THE RECORDS:
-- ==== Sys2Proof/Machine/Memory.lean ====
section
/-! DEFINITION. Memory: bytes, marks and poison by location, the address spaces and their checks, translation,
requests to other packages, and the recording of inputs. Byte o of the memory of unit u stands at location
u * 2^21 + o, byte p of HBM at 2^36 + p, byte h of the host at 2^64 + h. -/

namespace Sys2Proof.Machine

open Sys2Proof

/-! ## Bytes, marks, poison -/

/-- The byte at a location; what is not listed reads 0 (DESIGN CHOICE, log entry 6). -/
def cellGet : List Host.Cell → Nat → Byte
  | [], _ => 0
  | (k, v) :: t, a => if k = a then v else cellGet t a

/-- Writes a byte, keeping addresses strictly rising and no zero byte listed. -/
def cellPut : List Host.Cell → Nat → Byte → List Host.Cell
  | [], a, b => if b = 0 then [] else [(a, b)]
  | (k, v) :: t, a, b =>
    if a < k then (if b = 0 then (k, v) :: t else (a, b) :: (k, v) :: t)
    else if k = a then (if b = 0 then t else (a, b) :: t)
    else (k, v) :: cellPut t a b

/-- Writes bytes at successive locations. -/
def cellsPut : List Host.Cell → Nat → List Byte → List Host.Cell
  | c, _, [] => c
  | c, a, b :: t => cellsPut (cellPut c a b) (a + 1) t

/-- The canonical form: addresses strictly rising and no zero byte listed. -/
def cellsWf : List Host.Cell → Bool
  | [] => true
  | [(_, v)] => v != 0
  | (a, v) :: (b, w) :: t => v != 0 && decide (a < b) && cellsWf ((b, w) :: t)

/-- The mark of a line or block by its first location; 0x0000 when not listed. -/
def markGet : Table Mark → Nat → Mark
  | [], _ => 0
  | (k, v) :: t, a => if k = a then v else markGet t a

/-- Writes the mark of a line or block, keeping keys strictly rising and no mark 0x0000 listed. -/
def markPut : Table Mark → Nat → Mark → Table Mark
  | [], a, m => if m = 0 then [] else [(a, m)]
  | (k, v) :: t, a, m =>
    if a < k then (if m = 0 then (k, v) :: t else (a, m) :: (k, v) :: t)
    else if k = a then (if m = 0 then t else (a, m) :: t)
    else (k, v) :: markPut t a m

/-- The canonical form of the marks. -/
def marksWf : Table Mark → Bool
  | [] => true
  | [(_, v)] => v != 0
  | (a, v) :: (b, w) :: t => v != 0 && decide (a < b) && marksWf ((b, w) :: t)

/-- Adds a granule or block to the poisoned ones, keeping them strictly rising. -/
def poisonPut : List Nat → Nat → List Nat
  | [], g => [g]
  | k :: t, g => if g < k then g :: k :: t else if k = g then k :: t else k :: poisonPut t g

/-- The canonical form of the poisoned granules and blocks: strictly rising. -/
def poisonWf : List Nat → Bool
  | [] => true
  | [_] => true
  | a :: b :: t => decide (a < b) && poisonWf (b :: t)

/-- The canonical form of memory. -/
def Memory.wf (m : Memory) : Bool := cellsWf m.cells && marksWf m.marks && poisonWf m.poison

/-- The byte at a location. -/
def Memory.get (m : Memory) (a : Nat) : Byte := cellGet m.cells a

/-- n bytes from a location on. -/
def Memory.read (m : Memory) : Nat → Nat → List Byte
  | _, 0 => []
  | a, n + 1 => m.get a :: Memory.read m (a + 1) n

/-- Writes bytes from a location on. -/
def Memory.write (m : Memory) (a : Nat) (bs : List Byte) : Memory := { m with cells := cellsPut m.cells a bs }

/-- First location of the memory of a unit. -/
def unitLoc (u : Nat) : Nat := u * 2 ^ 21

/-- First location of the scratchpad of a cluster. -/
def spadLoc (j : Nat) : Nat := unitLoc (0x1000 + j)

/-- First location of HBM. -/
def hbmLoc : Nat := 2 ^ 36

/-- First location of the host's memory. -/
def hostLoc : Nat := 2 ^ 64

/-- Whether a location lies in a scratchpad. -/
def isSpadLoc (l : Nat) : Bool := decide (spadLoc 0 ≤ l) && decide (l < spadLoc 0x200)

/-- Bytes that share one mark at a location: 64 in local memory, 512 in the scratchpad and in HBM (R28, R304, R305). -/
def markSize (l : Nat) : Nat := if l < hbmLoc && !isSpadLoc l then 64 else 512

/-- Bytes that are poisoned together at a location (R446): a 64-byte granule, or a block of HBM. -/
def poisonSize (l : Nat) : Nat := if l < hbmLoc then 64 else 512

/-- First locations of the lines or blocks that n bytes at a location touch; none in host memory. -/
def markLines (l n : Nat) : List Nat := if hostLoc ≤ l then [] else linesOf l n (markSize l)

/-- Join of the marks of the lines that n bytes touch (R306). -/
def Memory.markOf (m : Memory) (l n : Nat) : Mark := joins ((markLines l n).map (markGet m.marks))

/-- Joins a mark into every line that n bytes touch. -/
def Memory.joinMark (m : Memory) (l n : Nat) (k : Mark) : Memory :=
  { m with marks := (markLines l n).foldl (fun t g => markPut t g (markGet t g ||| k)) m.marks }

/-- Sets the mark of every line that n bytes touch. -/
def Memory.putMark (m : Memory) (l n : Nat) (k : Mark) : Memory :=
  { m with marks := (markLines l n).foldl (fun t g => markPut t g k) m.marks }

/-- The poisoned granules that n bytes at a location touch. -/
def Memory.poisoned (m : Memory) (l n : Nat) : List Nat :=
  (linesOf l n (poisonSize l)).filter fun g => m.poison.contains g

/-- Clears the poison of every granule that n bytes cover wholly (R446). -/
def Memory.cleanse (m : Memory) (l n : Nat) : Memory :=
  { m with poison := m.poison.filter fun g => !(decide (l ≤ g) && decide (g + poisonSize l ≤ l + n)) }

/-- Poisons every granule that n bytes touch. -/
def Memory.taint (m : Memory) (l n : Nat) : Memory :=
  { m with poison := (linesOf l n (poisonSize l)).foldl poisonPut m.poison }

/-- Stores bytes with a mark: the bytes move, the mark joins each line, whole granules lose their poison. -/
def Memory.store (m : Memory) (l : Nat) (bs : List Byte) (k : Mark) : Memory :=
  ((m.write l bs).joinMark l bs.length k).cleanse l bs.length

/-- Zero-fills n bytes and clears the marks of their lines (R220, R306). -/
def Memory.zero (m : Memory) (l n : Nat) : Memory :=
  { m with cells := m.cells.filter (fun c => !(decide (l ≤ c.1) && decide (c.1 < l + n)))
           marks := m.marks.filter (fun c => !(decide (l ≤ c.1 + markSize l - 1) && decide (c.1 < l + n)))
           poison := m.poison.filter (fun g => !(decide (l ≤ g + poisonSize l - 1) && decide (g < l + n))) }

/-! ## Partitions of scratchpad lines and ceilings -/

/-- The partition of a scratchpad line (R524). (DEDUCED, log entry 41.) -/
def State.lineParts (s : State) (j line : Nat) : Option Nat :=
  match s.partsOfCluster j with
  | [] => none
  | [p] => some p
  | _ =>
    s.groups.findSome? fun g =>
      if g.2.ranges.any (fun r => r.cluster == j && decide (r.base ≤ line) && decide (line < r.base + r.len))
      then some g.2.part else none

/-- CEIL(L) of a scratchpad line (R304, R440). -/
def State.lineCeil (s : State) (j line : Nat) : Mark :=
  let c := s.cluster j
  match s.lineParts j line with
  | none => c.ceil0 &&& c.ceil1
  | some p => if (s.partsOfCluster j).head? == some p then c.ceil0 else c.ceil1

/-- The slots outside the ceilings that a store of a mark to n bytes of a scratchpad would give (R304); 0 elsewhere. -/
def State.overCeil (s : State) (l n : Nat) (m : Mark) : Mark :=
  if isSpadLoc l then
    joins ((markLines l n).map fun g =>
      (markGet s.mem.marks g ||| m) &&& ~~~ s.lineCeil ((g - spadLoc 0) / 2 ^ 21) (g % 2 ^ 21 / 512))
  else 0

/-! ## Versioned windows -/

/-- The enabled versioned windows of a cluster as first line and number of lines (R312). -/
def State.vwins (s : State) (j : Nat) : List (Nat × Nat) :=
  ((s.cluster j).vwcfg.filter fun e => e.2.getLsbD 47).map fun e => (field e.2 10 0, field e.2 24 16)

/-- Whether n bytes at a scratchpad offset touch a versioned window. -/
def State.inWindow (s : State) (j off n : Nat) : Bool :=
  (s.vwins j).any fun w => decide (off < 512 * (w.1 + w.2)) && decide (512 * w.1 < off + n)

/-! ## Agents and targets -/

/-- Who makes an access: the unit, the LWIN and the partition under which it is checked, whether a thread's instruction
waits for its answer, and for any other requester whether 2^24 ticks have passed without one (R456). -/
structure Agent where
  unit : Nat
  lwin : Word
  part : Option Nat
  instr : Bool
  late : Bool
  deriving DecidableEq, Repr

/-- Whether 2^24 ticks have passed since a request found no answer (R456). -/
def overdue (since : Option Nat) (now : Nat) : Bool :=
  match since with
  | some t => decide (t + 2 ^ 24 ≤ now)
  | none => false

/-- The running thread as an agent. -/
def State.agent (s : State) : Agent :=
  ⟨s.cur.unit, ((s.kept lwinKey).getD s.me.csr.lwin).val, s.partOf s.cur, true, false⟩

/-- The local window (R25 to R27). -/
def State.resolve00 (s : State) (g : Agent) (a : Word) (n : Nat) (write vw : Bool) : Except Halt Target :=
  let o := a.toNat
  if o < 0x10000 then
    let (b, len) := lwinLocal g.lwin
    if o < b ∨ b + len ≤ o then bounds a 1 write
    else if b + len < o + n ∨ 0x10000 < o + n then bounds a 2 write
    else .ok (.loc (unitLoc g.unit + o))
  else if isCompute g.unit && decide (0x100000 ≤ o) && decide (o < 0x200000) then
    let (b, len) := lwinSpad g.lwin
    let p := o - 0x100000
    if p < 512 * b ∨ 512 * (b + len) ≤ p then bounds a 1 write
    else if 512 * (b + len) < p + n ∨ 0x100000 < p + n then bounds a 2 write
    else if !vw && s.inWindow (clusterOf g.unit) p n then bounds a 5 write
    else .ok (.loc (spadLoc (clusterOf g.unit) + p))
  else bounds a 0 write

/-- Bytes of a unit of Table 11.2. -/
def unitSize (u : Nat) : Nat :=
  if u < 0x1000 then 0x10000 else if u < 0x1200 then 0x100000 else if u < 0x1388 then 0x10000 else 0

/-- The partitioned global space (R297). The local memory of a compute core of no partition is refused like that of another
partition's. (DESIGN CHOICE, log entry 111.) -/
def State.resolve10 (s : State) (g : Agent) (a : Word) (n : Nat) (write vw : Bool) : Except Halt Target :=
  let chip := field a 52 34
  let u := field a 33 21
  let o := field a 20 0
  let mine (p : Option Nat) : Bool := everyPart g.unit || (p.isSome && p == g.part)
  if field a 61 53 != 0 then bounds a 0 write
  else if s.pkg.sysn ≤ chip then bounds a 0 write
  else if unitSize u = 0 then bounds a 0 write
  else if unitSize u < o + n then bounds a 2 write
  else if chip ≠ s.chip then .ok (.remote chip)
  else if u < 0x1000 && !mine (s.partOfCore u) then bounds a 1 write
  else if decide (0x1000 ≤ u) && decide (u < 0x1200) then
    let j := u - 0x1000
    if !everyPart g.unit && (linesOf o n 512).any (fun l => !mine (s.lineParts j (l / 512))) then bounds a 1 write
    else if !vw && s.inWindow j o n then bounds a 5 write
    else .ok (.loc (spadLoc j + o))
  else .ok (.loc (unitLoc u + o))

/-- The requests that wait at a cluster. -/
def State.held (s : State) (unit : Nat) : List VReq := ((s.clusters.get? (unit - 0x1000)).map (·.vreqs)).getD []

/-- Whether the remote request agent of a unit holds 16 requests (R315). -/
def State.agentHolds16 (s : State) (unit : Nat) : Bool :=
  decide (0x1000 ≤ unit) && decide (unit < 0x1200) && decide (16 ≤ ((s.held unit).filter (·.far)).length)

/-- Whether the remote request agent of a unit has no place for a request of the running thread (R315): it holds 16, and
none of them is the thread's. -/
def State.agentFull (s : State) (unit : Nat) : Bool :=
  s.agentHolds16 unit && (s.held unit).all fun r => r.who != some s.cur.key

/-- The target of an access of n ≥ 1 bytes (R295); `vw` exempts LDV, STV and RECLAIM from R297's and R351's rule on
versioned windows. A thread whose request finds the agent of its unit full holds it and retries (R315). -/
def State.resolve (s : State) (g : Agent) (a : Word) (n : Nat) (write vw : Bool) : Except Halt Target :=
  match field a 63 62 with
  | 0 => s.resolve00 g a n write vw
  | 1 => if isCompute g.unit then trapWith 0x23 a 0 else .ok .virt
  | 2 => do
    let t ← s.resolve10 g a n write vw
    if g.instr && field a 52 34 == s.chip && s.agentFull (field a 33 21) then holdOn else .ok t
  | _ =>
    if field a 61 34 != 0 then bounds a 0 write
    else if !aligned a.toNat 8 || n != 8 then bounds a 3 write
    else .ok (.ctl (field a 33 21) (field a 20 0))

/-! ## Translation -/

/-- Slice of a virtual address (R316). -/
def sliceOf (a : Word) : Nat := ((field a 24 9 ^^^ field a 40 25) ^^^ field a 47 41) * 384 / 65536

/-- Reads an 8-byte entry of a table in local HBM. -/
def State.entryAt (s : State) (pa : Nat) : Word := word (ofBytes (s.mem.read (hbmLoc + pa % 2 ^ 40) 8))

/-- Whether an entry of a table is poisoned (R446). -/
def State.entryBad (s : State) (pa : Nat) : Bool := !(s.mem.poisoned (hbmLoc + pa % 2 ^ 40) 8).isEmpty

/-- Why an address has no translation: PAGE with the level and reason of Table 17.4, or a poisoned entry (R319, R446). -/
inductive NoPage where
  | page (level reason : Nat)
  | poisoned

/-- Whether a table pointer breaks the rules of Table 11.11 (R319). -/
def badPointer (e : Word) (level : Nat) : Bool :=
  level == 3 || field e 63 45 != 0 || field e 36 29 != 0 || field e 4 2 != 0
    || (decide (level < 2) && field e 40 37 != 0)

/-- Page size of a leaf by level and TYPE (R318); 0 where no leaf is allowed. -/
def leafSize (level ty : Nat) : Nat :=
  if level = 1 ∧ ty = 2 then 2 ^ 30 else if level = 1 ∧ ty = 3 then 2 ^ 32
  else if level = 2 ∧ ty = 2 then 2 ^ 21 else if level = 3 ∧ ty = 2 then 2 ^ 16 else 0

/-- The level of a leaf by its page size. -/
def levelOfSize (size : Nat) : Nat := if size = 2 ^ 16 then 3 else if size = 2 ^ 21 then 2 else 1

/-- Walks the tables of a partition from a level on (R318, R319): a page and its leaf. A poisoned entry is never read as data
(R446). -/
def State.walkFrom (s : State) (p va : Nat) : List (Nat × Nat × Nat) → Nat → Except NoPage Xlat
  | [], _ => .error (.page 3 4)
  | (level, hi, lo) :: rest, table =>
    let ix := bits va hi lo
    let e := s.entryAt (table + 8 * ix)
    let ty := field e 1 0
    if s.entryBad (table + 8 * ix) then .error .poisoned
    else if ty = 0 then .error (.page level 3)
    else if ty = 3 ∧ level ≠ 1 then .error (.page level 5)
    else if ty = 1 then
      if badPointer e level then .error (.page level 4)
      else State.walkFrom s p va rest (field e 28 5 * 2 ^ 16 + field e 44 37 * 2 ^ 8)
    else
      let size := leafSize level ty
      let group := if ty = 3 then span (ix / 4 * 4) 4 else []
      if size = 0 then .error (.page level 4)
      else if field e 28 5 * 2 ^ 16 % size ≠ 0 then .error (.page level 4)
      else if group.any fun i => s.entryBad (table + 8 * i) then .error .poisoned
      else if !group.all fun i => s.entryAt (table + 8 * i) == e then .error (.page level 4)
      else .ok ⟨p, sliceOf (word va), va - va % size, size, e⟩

---

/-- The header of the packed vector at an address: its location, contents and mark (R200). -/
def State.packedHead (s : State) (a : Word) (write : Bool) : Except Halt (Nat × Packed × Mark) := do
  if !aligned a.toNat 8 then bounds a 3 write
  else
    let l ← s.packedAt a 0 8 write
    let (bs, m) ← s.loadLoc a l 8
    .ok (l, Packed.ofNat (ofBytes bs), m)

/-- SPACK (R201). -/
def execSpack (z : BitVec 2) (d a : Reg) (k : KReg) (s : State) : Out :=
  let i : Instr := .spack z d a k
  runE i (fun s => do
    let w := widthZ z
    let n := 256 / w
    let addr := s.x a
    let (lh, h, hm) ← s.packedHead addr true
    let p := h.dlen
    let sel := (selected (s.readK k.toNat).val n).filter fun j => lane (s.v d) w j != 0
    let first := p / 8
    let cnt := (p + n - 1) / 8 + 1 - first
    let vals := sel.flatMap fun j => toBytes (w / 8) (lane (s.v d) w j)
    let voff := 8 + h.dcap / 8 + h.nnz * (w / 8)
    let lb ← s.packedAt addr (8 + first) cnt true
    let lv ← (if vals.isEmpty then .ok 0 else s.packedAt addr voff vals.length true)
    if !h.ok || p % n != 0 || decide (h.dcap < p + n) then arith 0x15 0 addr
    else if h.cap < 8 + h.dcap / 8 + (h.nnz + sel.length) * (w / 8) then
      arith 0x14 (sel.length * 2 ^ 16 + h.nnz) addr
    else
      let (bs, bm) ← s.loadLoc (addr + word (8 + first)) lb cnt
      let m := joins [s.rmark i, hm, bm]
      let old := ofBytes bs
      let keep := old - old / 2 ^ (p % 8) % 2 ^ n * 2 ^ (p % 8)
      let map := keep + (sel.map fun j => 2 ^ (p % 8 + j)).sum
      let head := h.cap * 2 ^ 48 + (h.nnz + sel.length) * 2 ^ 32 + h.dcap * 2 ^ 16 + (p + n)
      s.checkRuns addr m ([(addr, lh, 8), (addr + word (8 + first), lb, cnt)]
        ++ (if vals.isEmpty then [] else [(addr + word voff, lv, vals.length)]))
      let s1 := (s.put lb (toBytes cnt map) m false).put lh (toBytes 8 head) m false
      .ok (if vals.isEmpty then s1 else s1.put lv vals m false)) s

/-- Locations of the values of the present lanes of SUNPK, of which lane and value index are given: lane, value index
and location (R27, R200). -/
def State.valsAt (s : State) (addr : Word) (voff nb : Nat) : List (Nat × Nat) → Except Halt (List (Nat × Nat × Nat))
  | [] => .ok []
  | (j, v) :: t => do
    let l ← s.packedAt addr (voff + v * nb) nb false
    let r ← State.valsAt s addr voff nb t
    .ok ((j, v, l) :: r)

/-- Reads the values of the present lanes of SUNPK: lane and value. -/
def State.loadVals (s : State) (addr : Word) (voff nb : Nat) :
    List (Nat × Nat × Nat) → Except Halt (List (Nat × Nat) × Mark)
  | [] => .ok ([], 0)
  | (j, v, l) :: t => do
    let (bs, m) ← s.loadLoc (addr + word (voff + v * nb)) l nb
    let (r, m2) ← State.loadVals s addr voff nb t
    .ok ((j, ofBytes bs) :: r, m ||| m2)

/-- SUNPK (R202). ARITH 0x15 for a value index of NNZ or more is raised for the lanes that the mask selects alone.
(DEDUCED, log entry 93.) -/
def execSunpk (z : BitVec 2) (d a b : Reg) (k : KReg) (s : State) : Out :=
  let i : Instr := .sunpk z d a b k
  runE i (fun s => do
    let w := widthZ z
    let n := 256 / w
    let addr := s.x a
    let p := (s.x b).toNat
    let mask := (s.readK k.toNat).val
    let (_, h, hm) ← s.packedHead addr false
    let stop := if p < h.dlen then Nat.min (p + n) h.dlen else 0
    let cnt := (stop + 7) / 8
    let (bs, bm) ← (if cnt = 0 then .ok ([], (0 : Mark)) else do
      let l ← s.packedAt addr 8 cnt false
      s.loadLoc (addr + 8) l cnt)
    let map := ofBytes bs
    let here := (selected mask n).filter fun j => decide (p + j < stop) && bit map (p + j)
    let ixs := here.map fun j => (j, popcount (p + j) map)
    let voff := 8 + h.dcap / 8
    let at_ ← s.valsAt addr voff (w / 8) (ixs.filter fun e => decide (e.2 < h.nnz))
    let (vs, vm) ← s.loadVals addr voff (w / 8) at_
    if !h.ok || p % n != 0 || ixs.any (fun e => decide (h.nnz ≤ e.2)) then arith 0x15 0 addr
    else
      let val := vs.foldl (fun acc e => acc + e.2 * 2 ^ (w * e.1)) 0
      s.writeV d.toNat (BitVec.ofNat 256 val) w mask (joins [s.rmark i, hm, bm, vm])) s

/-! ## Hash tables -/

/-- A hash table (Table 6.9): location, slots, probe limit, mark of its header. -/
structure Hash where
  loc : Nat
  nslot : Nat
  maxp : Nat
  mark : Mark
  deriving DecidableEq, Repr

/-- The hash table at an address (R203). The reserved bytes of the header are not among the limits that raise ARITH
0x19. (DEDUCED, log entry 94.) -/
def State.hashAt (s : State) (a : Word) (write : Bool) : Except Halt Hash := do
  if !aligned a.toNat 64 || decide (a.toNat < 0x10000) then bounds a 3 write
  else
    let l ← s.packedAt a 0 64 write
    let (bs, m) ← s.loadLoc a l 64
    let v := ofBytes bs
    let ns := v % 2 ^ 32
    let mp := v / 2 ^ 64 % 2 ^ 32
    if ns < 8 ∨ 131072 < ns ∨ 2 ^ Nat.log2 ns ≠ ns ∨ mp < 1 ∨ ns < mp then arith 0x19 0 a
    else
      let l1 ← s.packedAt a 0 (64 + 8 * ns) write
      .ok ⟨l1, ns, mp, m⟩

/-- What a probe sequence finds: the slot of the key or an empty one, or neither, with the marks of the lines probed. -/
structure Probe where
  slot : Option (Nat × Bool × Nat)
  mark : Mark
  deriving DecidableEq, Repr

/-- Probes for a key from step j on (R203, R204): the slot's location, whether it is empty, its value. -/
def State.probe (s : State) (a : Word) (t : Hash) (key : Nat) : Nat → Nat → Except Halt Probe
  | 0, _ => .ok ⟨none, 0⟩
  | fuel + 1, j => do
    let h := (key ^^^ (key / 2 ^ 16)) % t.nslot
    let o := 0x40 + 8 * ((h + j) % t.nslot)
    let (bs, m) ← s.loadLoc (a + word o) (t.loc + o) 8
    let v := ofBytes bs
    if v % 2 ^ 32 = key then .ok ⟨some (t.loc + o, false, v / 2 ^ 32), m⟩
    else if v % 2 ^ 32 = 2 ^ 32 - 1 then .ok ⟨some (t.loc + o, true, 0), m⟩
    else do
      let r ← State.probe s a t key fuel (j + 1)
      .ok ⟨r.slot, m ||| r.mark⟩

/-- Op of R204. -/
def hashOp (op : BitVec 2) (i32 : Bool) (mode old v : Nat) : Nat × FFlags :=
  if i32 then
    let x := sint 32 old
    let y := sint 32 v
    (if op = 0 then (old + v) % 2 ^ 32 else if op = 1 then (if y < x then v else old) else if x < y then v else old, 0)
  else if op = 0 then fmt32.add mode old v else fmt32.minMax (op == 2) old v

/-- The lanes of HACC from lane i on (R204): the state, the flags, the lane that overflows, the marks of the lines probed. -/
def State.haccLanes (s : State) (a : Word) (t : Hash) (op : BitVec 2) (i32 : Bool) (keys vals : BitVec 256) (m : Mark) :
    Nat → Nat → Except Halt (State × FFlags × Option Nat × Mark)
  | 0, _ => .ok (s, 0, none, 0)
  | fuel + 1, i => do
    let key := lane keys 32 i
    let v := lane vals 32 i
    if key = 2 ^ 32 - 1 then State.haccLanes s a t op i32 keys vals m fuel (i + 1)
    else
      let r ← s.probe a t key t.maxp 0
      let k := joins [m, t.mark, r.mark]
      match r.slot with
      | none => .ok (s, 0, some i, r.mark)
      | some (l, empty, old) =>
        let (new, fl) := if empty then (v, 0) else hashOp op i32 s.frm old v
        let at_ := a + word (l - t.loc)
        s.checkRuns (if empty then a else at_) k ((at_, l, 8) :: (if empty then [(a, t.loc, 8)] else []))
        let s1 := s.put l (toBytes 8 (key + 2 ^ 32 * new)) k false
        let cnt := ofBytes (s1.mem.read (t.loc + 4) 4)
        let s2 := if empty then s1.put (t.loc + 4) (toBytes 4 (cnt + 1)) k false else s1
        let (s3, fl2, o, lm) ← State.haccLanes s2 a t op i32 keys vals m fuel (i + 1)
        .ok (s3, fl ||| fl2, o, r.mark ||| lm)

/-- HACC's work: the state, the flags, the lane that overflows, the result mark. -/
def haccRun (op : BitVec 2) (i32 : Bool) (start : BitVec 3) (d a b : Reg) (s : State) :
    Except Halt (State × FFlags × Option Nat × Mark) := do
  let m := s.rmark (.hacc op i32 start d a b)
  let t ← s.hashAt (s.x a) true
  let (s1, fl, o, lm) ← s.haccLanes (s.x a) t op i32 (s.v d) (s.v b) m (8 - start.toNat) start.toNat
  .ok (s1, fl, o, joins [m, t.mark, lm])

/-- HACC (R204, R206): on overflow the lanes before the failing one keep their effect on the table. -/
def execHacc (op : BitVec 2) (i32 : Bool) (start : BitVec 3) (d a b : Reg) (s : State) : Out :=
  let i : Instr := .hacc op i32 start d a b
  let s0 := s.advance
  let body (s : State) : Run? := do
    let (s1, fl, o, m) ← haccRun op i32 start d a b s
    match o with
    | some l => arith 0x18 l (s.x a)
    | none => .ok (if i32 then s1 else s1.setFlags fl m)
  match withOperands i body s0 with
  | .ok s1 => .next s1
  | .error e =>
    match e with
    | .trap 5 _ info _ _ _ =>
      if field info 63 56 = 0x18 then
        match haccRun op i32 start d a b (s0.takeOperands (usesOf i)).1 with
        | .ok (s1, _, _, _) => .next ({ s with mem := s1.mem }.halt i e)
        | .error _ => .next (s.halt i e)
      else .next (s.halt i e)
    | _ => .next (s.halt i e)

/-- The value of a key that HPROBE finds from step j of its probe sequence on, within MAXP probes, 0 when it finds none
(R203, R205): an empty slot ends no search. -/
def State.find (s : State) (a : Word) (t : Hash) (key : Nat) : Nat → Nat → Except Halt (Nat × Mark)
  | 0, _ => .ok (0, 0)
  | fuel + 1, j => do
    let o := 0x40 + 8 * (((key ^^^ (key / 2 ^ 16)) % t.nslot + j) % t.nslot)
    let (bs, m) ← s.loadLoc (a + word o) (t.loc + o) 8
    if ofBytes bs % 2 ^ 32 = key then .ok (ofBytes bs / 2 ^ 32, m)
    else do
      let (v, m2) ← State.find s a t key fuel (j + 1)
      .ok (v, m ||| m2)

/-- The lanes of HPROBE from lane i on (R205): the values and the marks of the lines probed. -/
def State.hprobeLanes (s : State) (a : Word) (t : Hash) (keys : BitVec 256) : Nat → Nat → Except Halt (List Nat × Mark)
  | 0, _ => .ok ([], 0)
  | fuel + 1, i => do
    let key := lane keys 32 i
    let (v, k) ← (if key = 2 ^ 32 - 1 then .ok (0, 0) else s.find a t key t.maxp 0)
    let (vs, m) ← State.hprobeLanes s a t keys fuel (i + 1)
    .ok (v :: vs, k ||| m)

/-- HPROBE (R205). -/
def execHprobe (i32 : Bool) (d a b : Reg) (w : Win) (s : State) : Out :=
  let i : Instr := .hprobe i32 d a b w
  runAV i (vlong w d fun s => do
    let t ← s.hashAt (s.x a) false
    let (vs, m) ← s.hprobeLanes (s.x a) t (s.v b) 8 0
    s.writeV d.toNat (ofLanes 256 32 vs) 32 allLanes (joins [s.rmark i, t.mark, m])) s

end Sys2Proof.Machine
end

TO DO: After locating the line holding "def State.walkFrom (s" above, output exactly that line and every line after it through the line holding "else .ok ⟨p, sliceOf". Include nothing else.

REPLY:
def State.walkFrom (s : State) (p va : Nat) : List (Nat × Nat × Nat) → Nat → Except NoPage Xlat
  | [], _ => .error (.page 3 4)
  | (level, hi, lo) :: rest, table =>
    let ix := bits va hi lo
    let e := s.entryAt (table + 8 * ix)
    let ty := field e 1 0
    if s.entryBad (table + 8 * ix) then .error .poisoned
    else if ty = 0 then .error (.page level 3)
    else if ty = 3 ∧ level ≠ 1 then .error (.page level 5)
    else if ty = 1 then
      if badPointer e level then .error (.page level 4)
      else State.walkFrom s p va rest (field e 28 5 * 2 ^ 16 + field e 44 37 * 2 ^ 8)
    else
      let size := leafSize level ty
      let group := if ty = 3 then span (ix / 4 * 4) 4 else []
      if size = 0 then .error (.page level 4)
      else if field e 28 5 * 2 ^ 16 % size ≠ 0 then .error (.page level 4)
      else if group.any fun i => s.entryBad (table + 8 * i) then .error .poisoned
      else if !group.all fun i => s.entryAt (table + 8 * i) == e then .error (.page level 4)
      else .ok ⟨p, sliceOf (word va), va - va % size, size, e⟩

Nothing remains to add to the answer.